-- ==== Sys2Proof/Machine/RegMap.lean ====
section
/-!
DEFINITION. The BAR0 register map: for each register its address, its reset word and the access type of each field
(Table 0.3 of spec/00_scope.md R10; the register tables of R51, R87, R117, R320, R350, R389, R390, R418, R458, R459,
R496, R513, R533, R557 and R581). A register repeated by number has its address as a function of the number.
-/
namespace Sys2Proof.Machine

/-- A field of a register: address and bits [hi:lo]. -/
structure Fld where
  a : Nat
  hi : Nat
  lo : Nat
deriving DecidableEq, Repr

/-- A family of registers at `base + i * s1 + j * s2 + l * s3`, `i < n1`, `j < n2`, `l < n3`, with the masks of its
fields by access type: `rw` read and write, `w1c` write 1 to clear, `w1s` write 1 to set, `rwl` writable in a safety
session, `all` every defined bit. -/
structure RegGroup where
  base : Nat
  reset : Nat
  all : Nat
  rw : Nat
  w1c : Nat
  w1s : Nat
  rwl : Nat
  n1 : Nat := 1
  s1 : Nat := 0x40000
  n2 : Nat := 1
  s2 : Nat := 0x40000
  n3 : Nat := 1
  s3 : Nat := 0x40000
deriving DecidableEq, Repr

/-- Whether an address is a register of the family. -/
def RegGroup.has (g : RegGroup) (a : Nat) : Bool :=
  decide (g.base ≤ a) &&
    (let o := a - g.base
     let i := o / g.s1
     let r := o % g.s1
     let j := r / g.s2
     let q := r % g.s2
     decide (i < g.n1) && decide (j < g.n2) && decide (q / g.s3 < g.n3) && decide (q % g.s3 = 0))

◆ ◆ ◆ ◆ ◆ ◆ ◆

Your task: Emit, unaltered, the lines from the top of the listing down through the line that holds "namespace Sys2Proof.Machine"; emit nothing else.

Response:
-- ==== Sys2Proof/Machine/RegMap.lean ====
section
/-!
DEFINITION. The BAR0 register map: for each register its address, its reset word and the access type of each field
(Table 0.3 of spec/00_scope.md R10; the register tables of R51, R87, R117, R320, R350, R389, R390, R418, R458, R459,
R496, R513, R533, R557 and R581). A register repeated by number has its address as a function of the number.
-/
namespace Sys2Proof.Machine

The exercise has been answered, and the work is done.